■ Records for the task ■

-- ==== Sys2Proof/Laws/Memory.lean ====
section
/-! SUPPORT. The canonical form of memory (Memory.wf) is kept: one lemma for each operation of the machine that answers a state, in the
order the operations are declared. A meaning, an event or a step is built of these. -/
namespace Sys2Proof.Machine
open Sys2Proof
set_option linter.all false

/-- A fold of steps that keep the form keeps it. -/
theorem foldl_memOk {α : Type} {f : State → α → State} {l : List α} {s : State} (h0 : Memory.wf s.mem = true) (h : ∀ s a, Memory.wf (State.mem s) = true → Memory.wf (f s a).mem = true) : Memory.wf (l.foldl f s).mem = true :=
  foldl_keeps (fun s => Memory.wf (State.mem s) = true) f l s h0 (fun s a _ => h s a)
theorem foldl_fst_memOk {α β : Type} {f : State × β → α → State × β} {l : List α} {p : State × β} (h0 : Memory.wf p.1.mem = true)
    (h : ∀ p a, Memory.wf (State.mem p.1) = true → Memory.wf (f p a).1.mem = true) : Memory.wf (l.foldl f p).1.mem = true :=
  foldl_keeps (fun p => Memory.wf (State.mem p.1) = true) f l p h0 (fun s a _ => h s a)
theorem ite_memOk {c : Prop} [Decidable c] {s t : State} (hs : Memory.wf s.mem = true) (ht : Memory.wf t.mem = true) : Memory.wf (State.mem (if c then s else t)) = true := by
  split <;> assumption
/-- The state a taken-up packet or its trap leaves has canonical memory. -/
def Opened.MemOk : Opened → Prop
  | .none_ => True
  | .go t => Memory.wf t.mem = true
  | .trap t => Memory.wf t.mem = true
/-- An answer of `vecNext` whose memory keeps its form. -/
def VNext.MemOk : VNext → Prop
  | .over => True
  | .waits t => Memory.wf t.mem = true
  | .next t _ => Memory.wf t.mem = true
theorem VNext.ite_memOk {c : Prop} [Decidable c] {s t : VNext} (hs : VNext.MemOk s) (ht : VNext.MemOk t) : VNext.MemOk (if c then s else t) := by
  split <;> assumption
theorem Opened.none_memOk : Opened.MemOk .none_ := trivial
theorem Opened.go_memOk {t : State} (h : Memory.wf t.mem = true) : Opened.MemOk (.go t) := h
theorem Opened.trap_memOk {t : State} (h : Memory.wf t.mem = true) : Opened.MemOk (.trap t) := h
theorem Opened.ite_memOk {c : Prop} [Decidable c] {s t : Opened} (hs : Opened.MemOk s) (ht : Opened.MemOk t) : Opened.MemOk (if c then s else t) := by
  split <;> assumption
theorem memOk_fst {α : Type} {p : State × α} {t : State} {r : α} (e : p = (t, r)) (h : Memory.wf p.1.mem = true) : Memory.wf t.mem = true := by rw [e] at h; exact h

theorem State.setCore_memOk (s : State) (p : Nat) (c : Core) (hs : Memory.wf (State.mem s) = true) : Memory.wf (State.mem (State.setCore s p c)) = true := by
  unfold State.setCore
  repeat' with_reducible (first | assumption | refine memOk_fst (by assumption) ?_ | apply foldl_memOk | apply foldl_fst_memOk | dsimp only | split | intro)

theorem State.modCore_memOk (s : State) (p : Nat) (f : Core → Core) (hs : Memory.wf (State.mem s) = true) : Memory.wf (State.mem (State.modCore s p f)) = true := by
  unfold State.modCore
  repeat' with_reducible (first | assumption | refine memOk_fst (by assumption) ?_ | apply State.setCore_memOk | apply foldl_memOk | apply foldl_fst_memOk | dsimp only | split | intro)

theorem State.setDie_memOk (s : State) (d : Nat) (x : Die) (hs : Memory.wf (State.mem s) = true) : Memory.wf (State.mem (State.setDie s d x)) = true := by
  unfold State.setDie
  repeat' with_reducible (first | assumption | refine memOk_fst (by assumption) ?_ | apply State.modCore_memOk | apply foldl_memOk | apply foldl_fst_memOk | dsimp only | split | intro)

theorem State.modDie_memOk (s : State) (d : Nat) (f : Die → Die) (hs : Memory.wf (State.mem s) = true) : Memory.wf (State.mem (State.modDie s d f)) = true := by
  unfold State.modDie
  repeat' with_reducible (first | assumption | refine memOk_fst (by assumption) ?_ | apply State.modCore_memOk | apply State.setDie_memOk | apply foldl_memOk | apply foldl_fst_memOk | dsimp only | split | intro)

theorem State.modHub_memOk (s : State) (f : Hub → Hub) (hs : Memory.wf (State.mem s) = true) : Memory.wf (State.mem (State.modHub s f)) = true := by
  unfold State.modHub
  repeat' with_reducible (first | assumption | refine memOk_fst (by assumption) ?_ | apply State.modCore_memOk | apply foldl_memOk | apply foldl_fst_memOk | dsimp only | split | intro)

theorem State.setHart_memOk (s : State) (p h : Nat) (x : Hart) (hs : Memory.wf (State.mem s) = true) : Memory.wf (State.mem (State.setHart s p h x)) = true := by
  unfold State.setHart
  repeat' with_reducible (first | assumption | refine memOk_fst (by assumption) ?_ | apply State.modCore_memOk | apply foldl_memOk | apply foldl_fst_memOk | dsimp only | split | intro)

theorem State.modHart_memOk (s : State) (p h : Nat) (f : Hart → Hart) (hs : Memory.wf (State.mem s) = true) : Memory.wf (State.mem (State.modHart s p h f)) = true := by
  unfold State.modHart
  repeat' with_reducible (first | assumption | refine memOk_fst (by assumption) ?_ | apply State.setHart_memOk | apply foldl_memOk | apply foldl_fst_memOk | dsimp only | split | intro)

theorem State.modCur_memOk (s : State) (f : Hart → Hart) (hs : Memory.wf (State.mem s) = true) : Memory.wf (State.mem (State.modCur s f)) = true := by
  unfold State.modCur
  repeat' with_reducible (first | assumption | refine memOk_fst (by assumption) ?_ | apply State.modHart_memOk | apply foldl_memOk | apply foldl_fst_memOk | dsimp only | split | intro)

theorem State.wrG_memOk (s : State) (n : Nat) (v : Word) (hs : Memory.wf (State.mem s) = true) : Memory.wf (State.mem (State.wrG s n v)) = true := by
  unfold State.wrG
  repeat' with_reducible (first | assumption | refine memOk_fst (by assumption) ?_ | apply State.modCur_memOk | apply foldl_memOk | apply foldl_fst_memOk | dsimp only | split | intro)

theorem State.wrA_memOk (s : State) (n : Nat) (v : VAddr) (hs : Memory.wf (State.mem s) = true) : Memory.wf (State.mem (State.wrA s n v)) = true := by
  unfold State.wrA
  repeat' with_reducible (first | assumption | refine memOk_fst (by assumption) ?_ | apply State.modCur_memOk | apply foldl_memOk | apply foldl_fst_memOk | dsimp only | split | intro)

theorem State.wrK_memOk (s : State) (n : Nat) (v : Mask) (hs : Memory.wf (State.mem s) = true) : Memory.wf (State.mem (State.wrK s n v)) = true := by
  unfold State.wrK
  repeat' with_reducible (first | assumption | refine memOk_fst (by assumption) ?_ | apply State.modCur_memOk | apply foldl_memOk | apply foldl_fst_memOk | dsimp only | split | intro)

theorem State.modCtrl_memOk (s : State) (f : Ctrl → Ctrl) (hs : Memory.wf (State.mem s) = true) : Memory.wf (State.mem (State.modCtrl s f)) = true := by
  unfold State.modCtrl
  repeat' with_reducible (first | assumption | refine memOk_fst (by assumption) ?_ | apply State.modCur_memOk | apply foldl_memOk | apply foldl_fst_memOk | dsimp only | split | intro)

theorem State.stall_memOk (s : State) (hs : Memory.wf (State.mem s) = true) : Memory.wf (State.mem (State.stall s)) = true := by
  unfold State.stall
  repeat' with_reducible (first | assumption | refine memOk_fst (by assumption) ?_ | apply State.modCur_memOk | apply foldl_memOk | apply foldl_fst_memOk | dsimp only | split | intro)

theorem State.late_memOk (s : State) (c : Nat) (hs : Memory.wf (State.mem s) = true) : Memory.wf (State.mem (State.late s c)) = true := by
  unfold State.late
  repeat' with_reducible (first | assumption | refine memOk_fst (by assumption) ?_ | apply State.modCur_memOk | apply foldl_memOk | apply foldl_fst_memOk | dsimp only | split | intro)

theorem State.raise_memOk (s : State) (t : TrapReq) (hs : Memory.wf (State.mem s) = true) : Memory.wf (State.mem (State.raise s t)) = true := by
  unfold State.raise
  repeat' with_reducible (first | assumption | refine memOk_fst (by assumption) ?_ | apply State.modCur_memOk | apply foldl_memOk | apply foldl_fst_memOk | dsimp only | split | intro)

theorem State.after_memOk (s : State) (t : TrapReq) (hs : Memory.wf (State.mem s) = true) : Memory.wf (State.mem (State.after s t)) = true := by
  unfold State.after
  repeat' with_reducible (first | assumption | refine memOk_fst (by assumption) ?_ | apply State.modCur_memOk | apply State.raise_memOk | apply foldl_memOk | apply foldl_fst_memOk | dsimp only | split | intro)

theorem State.pend_memOk (s : State) (w : Word) (hs : Memory.wf (State.mem s) = true) : Memory.wf (State.mem (State.pend s w)) = true := by
  unfold State.pend
  repeat' with_reducible (first | assumption | refine memOk_fst (by assumption) ?_ | apply State.modCur_memOk | apply State.raise_memOk | apply State.after_memOk | apply foldl_memOk | apply foldl_fst_memOk | dsimp only | split | intro)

■ Task objective ■
Restate the data verbatim through the "Opened.MemOk (.go t) := h" line.

■ Task output ■
-- ==== Sys2Proof/Laws/Memory.lean ====
section
/-! SUPPORT. The canonical form of memory (Memory.wf) is kept: one lemma for each operation of the machine that answers a state, in the
order the operations are declared. A meaning, an event or a step is built of these. -/
namespace Sys2Proof.Machine
open Sys2Proof
set_option linter.all false

/-- A fold of steps that keep the form keeps it. -/
theorem foldl_memOk {α : Type} {f : State → α → State} {l : List α} {s : State} (h0 : Memory.wf s.mem = true) (h : ∀ s a, Memory.wf (State.mem s) = true → Memory.wf (f s a).mem = true) : Memory.wf (l.foldl f s).mem = true :=
  foldl_keeps (fun s => Memory.wf (State.mem s) = true) f l s h0 (fun s a _ => h s a)
theorem foldl_fst_memOk {α β : Type} {f : State × β → α → State × β} {l : List α} {p : State × β} (h0 : Memory.wf p.1.mem = true)
    (h : ∀ p a, Memory.wf (State.mem p.1) = true → Memory.wf (f p a).1.mem = true) : Memory.wf (l.foldl f p).1.mem = true :=
  foldl_keeps (fun p => Memory.wf (State.mem p.1) = true) f l p h0 (fun s a _ => h s a)
theorem ite_memOk {c : Prop} [Decidable c] {s t : State} (hs : Memory.wf s.mem = true) (ht : Memory.wf t.mem = true) : Memory.wf (State.mem (if c then s else t)) = true := by
  split <;> assumption
/-- The state a taken-up packet or its trap leaves has canonical memory. -/
def Opened.MemOk : Opened → Prop
  | .none_ => True
  | .go t => Memory.wf t.mem = true
  | .trap t => Memory.wf t.mem = true
/-- An answer of `vecNext` whose memory keeps its form. -/
def VNext.MemOk : VNext → Prop
  | .over => True
  | .waits t => Memory.wf t.mem = true
  | .next t _ => Memory.wf t.mem = true
theorem VNext.ite_memOk {c : Prop} [Decidable c] {s t : VNext} (hs : VNext.MemOk s) (ht : VNext.MemOk t) : VNext.MemOk (if c then s else t) := by
  split <;> assumption
theorem Opened.none_memOk : Opened.MemOk .none_ := trivial
theorem Opened.go_memOk {t : State} (h : Memory.wf t.mem = true) : Opened.MemOk (.go t) := h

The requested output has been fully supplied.